I am not a sociologist. But I suspect that when you temporary move someone from one environment to another, that causes a temporary change in behavior that may linger for a little bit when you move that someone back to the original environment. For the last two weeks, in France, I constantly kept an eye on the sky. The quality of light on my subjects and finding the spot to have the most beautiful blue sky as a background is something I would look for when taking pictures. I observe that the portion of the sky that is nearest the giant light bulb – the sun – is often less blue than the portion that is furthest away from it. Of course, how deep the blue is depends on the absence of cloud, the air humidity, and the time of the day. At least that is how I would form my theory literally from thin air as I explained to Cynthia in the car this morning. In any given normal day in Singapore, I would not pay that much attention to how the sky looks like. But because I was so used to watching the sky while we were holidaying in France, I have this temporary habit to pause and scan our atmosphere. What a beautiful day this morning! I could see patches of light blue in the sky hiding behind countless of fluffy cotton-like cloud. I read somewhere that there is a terminology for cloud of that form. But I forgot what it is called.
“How come the blue sky in Singapore is not as blue as the one in France?” asked Cynthia. And that was when I pulled out that theory of mine from thin air. She bought it, like she is buying all my bizarre theories. The same way as I am taking everything that she attempts to cook. That is what couples do, yes?
This morning, the blue sky dotted with fluffy clouds was exceptionally adorable. At one spot, we caught two patches of blue sky, in two different taints. A lighter blue on top and a darker blue at the bottom, separated by a rather thick thread of cloud in the form of a white scarf. As we looked ahead, we have seen something unusual. A skyline that was not there before we left town two weeks ago. We can see the faraway commercial buildings, a view that was blocked by the long rows of trees along the highway. What happens to the trees? The tall ones are now replaced by the shorter ones, younger looking ones, different looking ones, with different types of colors, in the form of an inverted mop. Part of the highway expansion project, perhaps?

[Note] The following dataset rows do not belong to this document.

-- ==== Sys2Proof/Tests/Slice0.lean ====
section
/-!
SUPPORT. The model's own tests. Expected values come from spec/95_test_vectors.md (the vector is named) or are written out
from the encoding tables of spec/30_encoding.md. The second part holds a witness for the hypotheses of each statement.
-/

namespace Sys2Proof.Tests

open Sys2Proof Sys2Proof.Machine Sys2Proof.Claims

/-! ### Small states and observations -/

/-- The state after reset with these first operand slots. -/
def operands (ws : List Word) : State := { State.reset with a := slotsOf ws }

/-- The state after reset with these first operand slots and a launched command. -/
def launched (cmd : Word) (ws : List Word) : State :=
  { operands ws with latch := cmd, status := { Status.reset with busy := true } }

/-- One step of the machine with the command placed. -/
def runOne (cmd : Nat) (ws : List Word) : Host.Outcome State Fault Refusal := step ((operands ws).withFetchWord 64 cmd)

/-- A result slot of the next state. -/
def zOf (o : Host.Outcome State Fault Refusal) (j : Fin 16) : Option Word :=
  match o with
  | .next t => some t.z[j]
  | .fault _ => none
  | .refused _ => none

/-- STATUS as read in the next state. -/
def statusOf (o : Host.Outcome State Fault Refusal) : Option Word :=
  match o with
  | .next t => some (statusWord t.status)
  | .fault _ => none
  | .refused _ => none

/-- The outcome is a next state. -/
def isNext (o : Host.Outcome State Fault Refusal) : Bool :=
  match o with
  | .next _ => true
  | .fault _ => false
  | .refused _ => false

/-! ### Well-formedness: an ill-formed term for each check -/

theorem test_wellFormed_fitsu_width : (Instr.fitsu 128).wellFormed = false := by decide
theorem test_wellFormed_fitss_width : (Instr.fitss 128).wellFormed = false := by decide
theorem test_wellFormed_getu_width : (Instr.getu 128 0).wellFormed = false := by decide
theorem test_wellFormed_getu_lsb : (Instr.getu 0 128).wellFormed = false := by decide
theorem test_wellFormed_gets_width : (Instr.gets 128 0).wellFormed = false := by decide
theorem test_wellFormed_gets_lsb : (Instr.gets 0 128).wellFormed = false := by decide
theorem test_wellFormed_newu_width : (Instr.newu 128 0).wellFormed = false := by decide
theorem test_wellFormed_newu_lsb : (Instr.newu 0 128).wellFormed = false := by decide
theorem test_wellFormed_news_width : (Instr.news 128 0).wellFormed = false := by decide
theorem test_wellFormed_news_lsb : (Instr.news 0 128).wellFormed = false := by decide
theorem test_wellFormed_largest : (Instr.news 127 127).wellFormed = true := by decide

/-! ### Decoding: a word written out bit by bit from R80 and R81, LSB in 21:15, WIDTH in 14:8, OPC in 7:0 -/

theorem test_decode_nop : decode (0b0000000000000000000000 : Word) = .instr .nop := by decide
theorem test_decode_cscFwd : decode (0b0000000000000000000001 : Word) = .instr .cscFwd := by decide
theorem test_decode_cscInv : decode (0b0000000000000000000010 : Word) = .instr .cscInv := by decide
theorem test_decode_blkFwd : decode (0b0000000000000000000011 : Word) = .instr .blkFwd := by decide
theorem test_decode_blkInv : decode (0b0000000000000000000100 : Word) = .instr .blkInv := by decide
theorem test_decode_dctFwd : decode (0b0000000000000000000101 : Word) = .instr .dctFwd := by decide
theorem test_decode_dctInv : decode (0b0000000000000000000110 : Word) = .instr .dctInv := by decide
theorem test_decode_qa : decode (0b0000000000000000010000 : Word) = .instr .qa := by decide
theorem test_decode_qbcd : decode (0b0000000000000000010001 : Word) = .instr .qbcd := by decide
theorem test_decode_qc : decode (0b0000000000000000010010 : Word) = .instr .qc := by decide
theorem test_decode_dqa : decode (0b0000000000000000010011 : Word) = .instr .dqa := by decide
theorem test_decode_dqbcd : decode (0b0000000000000000010100 : Word) = .instr .dqbcd := by decide
theorem test_decode_dqc : decode (0b0000000000000000010101 : Word) = .instr .dqc := by decide
theorem test_decode_cwPack : decode (0b0000000000000000110000 : Word) = .instr .cwPack := by decide
theorem test_decode_cwUnpack : decode (0b0000000000000000110001 : Word) = .instr .cwUnpack := by decide
theorem test_decode_encBlock : decode (0b0000000000000001000000 : Word) = .instr .encBlock := by decide
theorem test_decode_decBlock : decode (0b0000000000000001000001 : Word) = .instr .decBlock := by decide
theorem test_decode_fitsu : decode (0b0000000000100100100000 : Word) = .instr (.fitsu 9) := by decide
theorem test_decode_fitss : decode (0b0000000000010100100001 : Word) = .instr (.fitss 5) := by decide
theorem test_decode_getu : decode (0b0010111000100100100010 : Word) = .instr (.getu 9 23) := by decide
theorem test_decode_gets : decode (0b0010010000010100100011 : Word) = .instr (.gets 5 18) := by decide
theorem test_decode_newu : decode (0b0000000100000000100100 : Word) = .instr (.newu 64 0) := by decide
theorem test_decode_news : decode (0b0001101000010100100101 : Word) = .instr (.news 5 13) := by decide
theorem test_decode_reserved_bit : decode 0x00400000 = .illegal .reservedBits := by decide
theorem test_decode_top_bit : decode 0x8000000000000000 = .illegal .reservedBits := by decide
theorem test_decode_undefined_opc : decode 0x07 = .illegal .undefinedOpc := by decide
theorem test_decode_width_not_zero : decode 0x0101 = .illegal .widthNotZero := by decide
theorem test_decode_lsb_not_zero : decode 0x00008520 = .illegal .lsbNotZero := by decide
/-- The width is checked before the offset (R86). -/
theorem test_decode_both_not_zero : decode 0x8110 = .illegal .widthNotZero := by decide
theorem test_encode_newu : encode (.newu 12 4) = 0x00020C24 := by decide
theorem test_decodeTableWord : decodeTableWord 64 0x00090523 = some (.gets 5 18) := by decide

/-! ### Reset -/

theorem test_reset_status : statusWord State.reset.status = 0 := by decide

/-! ### One step of each command, from spec/95_test_vectors.md -/

/-- R200: NOP names no result. -/
theorem test_nop_clears : zOf (runOne 0x00 [1]) 0 = some 0 := by decide
/-- V-CSC-2, Pb; V-CSC-8. -/
theorem test_cscFwd :
    zOf (runOne 0x01 [0xFF0000]) 1 = some 0xFFFFFFEB85DB3380 ∧
    zOf (runOne 0x01 [0xFFFFFFFFFF0000FF]) 0 = some 0x0000000DD5A73540 := by decide +kernel
/-- V-CSC-13; V-CSC-15. -/
theorem test_cscInv :
    zOf (runOne 0x02 [0x0000003CAD910480, 0x0000003CAD910480, 0x0000003CAD910480]) 0 = some 0xFF00FF ∧
    zOf (runOne 0x02 [0, 0xFFFFFFDB97DC3080, 0xFFFFFFDB97DC3080]) 0 = some 0x5000 := by decide +kernel
/-- V-BLK-4; V-BLK-3. -/
theorem test_blkFwd :
    zOf (runOne 0x03 [0, 4, 0xFFFFFFFFFFFFFFFC]) 5 = some 0xFFFFFFFFFFFFFFFF ∧
    statusOf (runOne 0x03 [0, 0, 2]) = some 0x50342 := by decide +kernel
/-- V-BLK-5. -/
theorem test_blkInv_order : zOf (runOne 0x04 [0x0000003CAD910480, 0x0000001E56C88240, 0, 0x000000795B220900, 0x000000026D57B880, 0xFFFFFFFD92A84780]) 3 = some 0x0000001E56C88240 := by decide
/-- V-BLK-5, pixel 4. -/
theorem test_blkInv_chroma : zOf (runOne 0x04 [0x0000003CAD910480, 0x0000001E56C88240, 0, 0x000000795B220900, 0x000000026D57B880, 0xFFFFFFFD92A84780]) 11 = some 0xFFFFFFFD92A84780 := by decide
/-- V-DCT-5; V-DCT-4. -/
theorem test_dctFwd :
    zOf (runOne 0x05 [2, 2]) 1 = some 0xFFFFFFFFFFFFFFFF ∧
    statusOf (runOne 0x05 [1]) = some 0x542 := by decide +kernel
/-- V-DCT-8; V-DCT-9. -/
theorem test_dctInv :
    zOf (runOne 0x06 [0x0000001E56C88240, 0x0000000C22B69A80, 0xFFFFFFF9EEA4B2C0, 0x000000026D57B880]) 2 = some 0x0000002E1D82B180 ∧
    statusOf (runOne 0x06 [0x4000000000000000, 0x4000000000000000]) = some 0x20642 := by decide +kernel
/-- V-Q-6, 255.5 rounds away from zero; V-Q-4, 3/2 is clamped to 1. -/
theorem test_qa :
    zOf (runOne 0x10 [0x0000003CAD910480]) 0 = some 0x100 ∧
    zOf (runOne 0x10 [0x000000B608B30D80]) 0 = some 0x1FF := by decide +kernel
/-- V-Q-16, -0.5 rounds away from zero; V-Q-14. -/
theorem test_qbcd :
    zOf (runOne 0x11 [0xFFFFFFFEC95423C0]) 0 = some 0xFFFFFFFFFFFFFFFF ∧
    zOf (runOne 0x11 [0xFFFFFF86A4DDF700]) 0 = some 0xFFFFFFFFFFFFFFF1 := by decide +kernel
/-- V-Q-19, 7.5 rounds to 8; V-Q-23. -/
theorem test_qc :
    zOf (runOne 0x12 [0]) 0 = some 8 ∧
    zOf (runOne 0x12 [0xFFFFFFC3526EFB80]) 0 = some 0 := by decide +kernel
/-- V-Q-28; V-Q-31. -/
theorem test_dqa :
    zOf (runOne 0x13 [0x1]) 0 = some 0x000000003CCBF700 ∧
    zOf (runOne 0x13 [0x200]) 0 = some 0 := by decide +kernel
/-- V-Q-36, field -16; V-Q-38. -/
theorem test_dqbcd :
    zOf (runOne 0x14 [0x10]) 0 = some 0xFFFFFFD92A847800 ∧
    zOf (runOne 0x14 [0x20]) 0 = some 0 := by decide +kernel
/-- V-Q-42; V-Q-45. -/
theorem test_dqc :
    zOf (runOne 0x15 [0x8]) 0 = some 0x000000026D57B880 ∧
    zOf (runOne 0x15 [0x1F]) 0 = some 0x000000246823CF80 := by decide +kernel
/-- V-SRC-1, 2^63 in 63 bits. -/
theorem test_fitsu_power : zOf (runOne 0x00003F20 [0x8000000000000000]) 0 = some 0 := by decide
/-- V-SRC-9. -/
theorem test_fitsu_zero_width : zOf (runOne 0x00000020 [0]) 0 = some 1 := by decide
/-- V-SRC-1, -16 in 5 bits. -/
theorem test_fitss_low : zOf (runOne 0x00000521 [0xFFFFFFFFFFFFFFF0]) 0 = some 1 := by decide
/-- V-SRC-1, -17 in 5 bits. -/
theorem test_fitss_below : zOf (runOne 0x00000521 [0xFFFFFFFFFFFFFFEF]) 0 = some 0 := by decide
/-- V-SRC-9, width 0 at offset 64. -/
theorem test_getu_zero_width : zOf (runOne 0x00200022 [0x0123456789ABCDEF]) 0 = some 0 := by decide
/-- V-SRC-1. -/
theorem test_getu_field : zOf (runOne 0x000B8922 [0x01234567FFABCDEF]) 0 = some 0x1FF := by decide
/-- V-SRC-1. -/
theorem test_gets_negative : zOf (runOne 0x00040523 [0xFFFFFFFFFFFFF0FF]) 0 = some 0xFFFFFFFFFFFFFFF0 := by decide
/-- V-SRC-1. -/
theorem test_gets_full : zOf (runOne 0x00004023 [0x8000000000000000]) 0 = some 0x8000000000000000 := by decide
/-- V-SRC-1. -/
theorem test_newu_field : zOf (runOne 0x000B8924 [0x0123456789ABCDEF, 0x1FF]) 0 = some 0x01234567FFABCDEF := by decide
/-- V-SRC-1. -/
theorem test_newu_full : zOf (runOne 0x00004024 [0x0123456789ABCDEF, 0xFEDCBA9876543210]) 0 = some 0xFEDCBA9876543210 := by decide
/-- V-SRC-1. -/
theorem test_news_negative : zOf (runOne 0x00040525 [0xFFFFFFFFFFFFFFFF, 0xFFFFFFFFFFFFFFF0]) 0 = some 0xFFFFFFFFFFFFF0FF := by decide
/-- V-SRC-1. -/
theorem test_news_minus_one : zOf (runOne 0x00068525 [0x0123456789ABCDEF, 0xFFFFFFFFFFFFFFFF]) 0 = some 0x0123456789ABEDEF := by decide
/-- V-SRC-7. -/
theorem test_cwPack_all_ones : zOf (runOne 0x30 [511, 0xFFFFFFFFFFFFFFFF, 0xFFFFFFFFFFFFFFFF, 0xFFFFFFFFFFFFFFFF, 15, 15]) 0 = some 0xFFFFFFFF := by decide
/-- V-SRC-7, field 0 is reported. -/
theorem test_cwPack_first_overflow : statusOf (runOne 0x30 [512, 16, 0, 0, 16, 0]) = some 0x3032 := by decide
/-- R191, R193: field b of all ones. -/
theorem test_cwUnpack_signed : zOf (runOne 0x31 [0xFFFFFFFFFFFFFFFF]) 1 = some 0xFFFFFFFFFFFFFFFF := by decide
/-- V-SRC-3, field a is 257, bits 63:32 are ignored. -/
theorem test_cwUnpack_a : zOf (runOne 0x31 [0xFFFFFFFF80800088]) 0 = some 0x101 := by decide
/-- V-SRC-3. -/
theorem test_encBlock_gray : zOf (runOne 0x40 [0x808080, 0x808080, 0x808080, 0x808080]) 0 = some 0x80800088 := by decide +kernel
/-- V-SRC-3, pixel 4. -/
theorem test_decBlock_gray : zOf (runOne 0x41 [0x80800088]) 3 = some 0x877A89 := by decide +kernel
/-- R251, R253: cause 1, FAULT_OPC 7. -/
theorem test_illegal_word : statusOf (runOne 0x07 [1]) = some 0x712 := by decide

I think drivers in Singapore should at least try to rent and drive a small car during one of the overseas trips. Like a 1.4 litre diesel car that we drove in France. I have become more aware of the slower moving vehicles on the road. I have become – temporarily – a more gentle driver, which surprisingly good I am feeling.
Last evening, we drove pass Cineleisure at Orchard after watching a movie at the very building. Cynthia exclaimed, “Look, there is a new McDonald’s!” We visit Orchard often and where does the McDonald’s come from? We were away for merely two weeks! More shockingly, we noticed a brand new building facing Cinelesiure, linked by the new McDonald’s. I searched deep into my memory. A long time ago it was a road. And the road became a green patch of state land, a park perhaps. I thought hard till I hit a mental void. Then suddenly I thought of the Japanese animation Evangelion:1.0 whereby mechanical buildings spawn from the ground at night changing the landscape of the entire city.
I am serious. Where does that building come from?!
This morning, after I parked my car at my office area, in the far east of the city, I greeted the lady who handles my season car park payment. She was not her usual self. What’s wrong, I asked. A lizard (gecko), she screamed. Geckos are friendly animals. They eat up the small insects. I tried to explain. She jumped out of her counter, called out in Malay, and soon a male cleaner came by with a broom. A type of broom with short, hard bristles. Leave it alone, I pleaded for mercy on behalf of a harmless animal. I have not seen someone murders a gecko in real life and I was speechless as I saw the cleaner in one swift motion pinned down the animal with the broom and stepped onto it. And I saw a lifeless gecko. A sizable one.
Outside, the sky was as beautiful as an hour ago, when Cynthia and I stepped out of our home. I wonder when I will stop admiring the sky and return to my usual routines. There are things that are out of our control (poor gecko); there are things that we can influence (more gentle driving on the road); there are natural gifts that are free (the sun, the beautiful blue sky, and the shape-shifting clouds); and there are ever changing man made landscapes that remind us that today is not the same as yesterday is not the same as the day before.